## Work required
Among the entries below, find all lines that include "family" and copy them.

╭──

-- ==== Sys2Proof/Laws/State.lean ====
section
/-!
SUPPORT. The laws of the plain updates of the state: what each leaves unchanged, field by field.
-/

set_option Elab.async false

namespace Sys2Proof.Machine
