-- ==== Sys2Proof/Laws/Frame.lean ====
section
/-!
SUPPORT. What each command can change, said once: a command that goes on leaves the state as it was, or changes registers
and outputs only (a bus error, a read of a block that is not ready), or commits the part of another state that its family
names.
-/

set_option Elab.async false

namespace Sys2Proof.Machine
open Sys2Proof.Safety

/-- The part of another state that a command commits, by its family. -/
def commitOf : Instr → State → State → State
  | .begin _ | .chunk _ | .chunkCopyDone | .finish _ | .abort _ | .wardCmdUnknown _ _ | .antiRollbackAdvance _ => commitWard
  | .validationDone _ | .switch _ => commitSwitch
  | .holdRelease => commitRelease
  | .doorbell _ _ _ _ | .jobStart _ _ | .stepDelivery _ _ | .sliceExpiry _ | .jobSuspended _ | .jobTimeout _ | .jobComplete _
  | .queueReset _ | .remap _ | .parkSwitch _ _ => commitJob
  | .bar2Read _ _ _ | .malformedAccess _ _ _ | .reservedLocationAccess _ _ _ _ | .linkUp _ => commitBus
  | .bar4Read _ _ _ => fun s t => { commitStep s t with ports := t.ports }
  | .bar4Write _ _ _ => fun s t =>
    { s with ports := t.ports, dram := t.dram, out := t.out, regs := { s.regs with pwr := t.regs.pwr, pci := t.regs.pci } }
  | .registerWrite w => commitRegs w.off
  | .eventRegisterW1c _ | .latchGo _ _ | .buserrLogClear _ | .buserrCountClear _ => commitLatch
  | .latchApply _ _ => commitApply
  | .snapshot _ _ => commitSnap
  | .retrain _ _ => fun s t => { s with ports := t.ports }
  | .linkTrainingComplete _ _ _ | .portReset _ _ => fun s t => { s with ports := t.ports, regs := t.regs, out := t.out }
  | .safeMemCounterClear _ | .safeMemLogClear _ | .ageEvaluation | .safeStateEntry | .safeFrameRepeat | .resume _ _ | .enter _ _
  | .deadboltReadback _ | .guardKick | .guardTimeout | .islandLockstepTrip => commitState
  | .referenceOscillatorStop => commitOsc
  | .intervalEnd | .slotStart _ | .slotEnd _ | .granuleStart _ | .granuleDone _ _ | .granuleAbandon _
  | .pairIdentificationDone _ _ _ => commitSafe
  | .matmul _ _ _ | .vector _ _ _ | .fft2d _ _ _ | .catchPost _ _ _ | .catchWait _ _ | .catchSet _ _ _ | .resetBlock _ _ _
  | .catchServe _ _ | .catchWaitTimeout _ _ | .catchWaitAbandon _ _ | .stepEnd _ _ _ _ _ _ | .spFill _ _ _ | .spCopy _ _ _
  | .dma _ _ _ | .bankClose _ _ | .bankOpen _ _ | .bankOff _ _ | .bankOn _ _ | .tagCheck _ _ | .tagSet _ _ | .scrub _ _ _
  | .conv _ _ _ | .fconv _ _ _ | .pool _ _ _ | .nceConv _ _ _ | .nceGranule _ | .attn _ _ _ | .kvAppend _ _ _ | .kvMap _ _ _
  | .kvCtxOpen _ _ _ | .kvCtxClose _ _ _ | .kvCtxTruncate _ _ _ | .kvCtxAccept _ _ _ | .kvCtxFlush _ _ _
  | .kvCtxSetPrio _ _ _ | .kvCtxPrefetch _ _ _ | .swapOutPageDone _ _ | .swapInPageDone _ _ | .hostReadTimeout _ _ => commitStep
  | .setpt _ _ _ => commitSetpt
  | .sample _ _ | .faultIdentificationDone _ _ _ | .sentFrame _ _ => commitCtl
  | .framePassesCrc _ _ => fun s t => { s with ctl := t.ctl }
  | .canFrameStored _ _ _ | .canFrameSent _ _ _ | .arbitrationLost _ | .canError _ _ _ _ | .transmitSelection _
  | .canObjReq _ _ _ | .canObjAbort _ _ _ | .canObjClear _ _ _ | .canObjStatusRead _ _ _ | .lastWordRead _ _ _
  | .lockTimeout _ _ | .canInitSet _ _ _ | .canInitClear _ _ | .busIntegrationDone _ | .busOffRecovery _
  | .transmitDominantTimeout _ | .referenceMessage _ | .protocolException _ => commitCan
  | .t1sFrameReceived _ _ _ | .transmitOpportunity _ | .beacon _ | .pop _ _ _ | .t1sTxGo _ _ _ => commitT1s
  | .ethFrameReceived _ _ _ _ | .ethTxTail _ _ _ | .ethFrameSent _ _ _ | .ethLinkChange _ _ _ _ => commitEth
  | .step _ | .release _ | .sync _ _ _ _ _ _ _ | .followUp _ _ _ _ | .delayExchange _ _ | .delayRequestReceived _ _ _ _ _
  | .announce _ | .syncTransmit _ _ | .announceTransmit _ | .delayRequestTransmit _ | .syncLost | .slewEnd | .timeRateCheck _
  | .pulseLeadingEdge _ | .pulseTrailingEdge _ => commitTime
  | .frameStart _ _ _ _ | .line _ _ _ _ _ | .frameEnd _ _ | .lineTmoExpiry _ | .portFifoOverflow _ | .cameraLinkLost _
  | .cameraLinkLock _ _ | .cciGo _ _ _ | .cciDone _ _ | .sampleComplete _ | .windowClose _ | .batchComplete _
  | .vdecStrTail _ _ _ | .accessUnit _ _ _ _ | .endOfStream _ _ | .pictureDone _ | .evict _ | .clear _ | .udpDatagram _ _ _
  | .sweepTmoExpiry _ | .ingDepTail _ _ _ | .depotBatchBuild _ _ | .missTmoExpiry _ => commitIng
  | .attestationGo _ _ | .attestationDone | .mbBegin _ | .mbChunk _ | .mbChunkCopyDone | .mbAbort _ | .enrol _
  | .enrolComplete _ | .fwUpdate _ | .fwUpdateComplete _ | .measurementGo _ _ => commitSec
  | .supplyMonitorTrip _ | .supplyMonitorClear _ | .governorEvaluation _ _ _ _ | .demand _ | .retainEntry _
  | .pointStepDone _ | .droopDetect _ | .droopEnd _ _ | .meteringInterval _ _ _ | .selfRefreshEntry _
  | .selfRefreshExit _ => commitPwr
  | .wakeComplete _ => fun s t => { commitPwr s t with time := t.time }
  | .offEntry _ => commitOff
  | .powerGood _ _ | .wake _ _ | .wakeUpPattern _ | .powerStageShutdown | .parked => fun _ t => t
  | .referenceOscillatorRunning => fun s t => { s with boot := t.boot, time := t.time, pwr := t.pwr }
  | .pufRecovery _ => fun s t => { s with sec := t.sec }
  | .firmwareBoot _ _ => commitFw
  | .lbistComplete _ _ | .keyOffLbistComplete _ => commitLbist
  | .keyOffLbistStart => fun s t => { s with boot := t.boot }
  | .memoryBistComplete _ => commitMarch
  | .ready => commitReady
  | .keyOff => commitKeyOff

╰──

## Response box
and outputs only (a bus error, a read of a block that is not ready), or commits the part of another state that its family
/-- The part of another state that a command commits, by its family. -/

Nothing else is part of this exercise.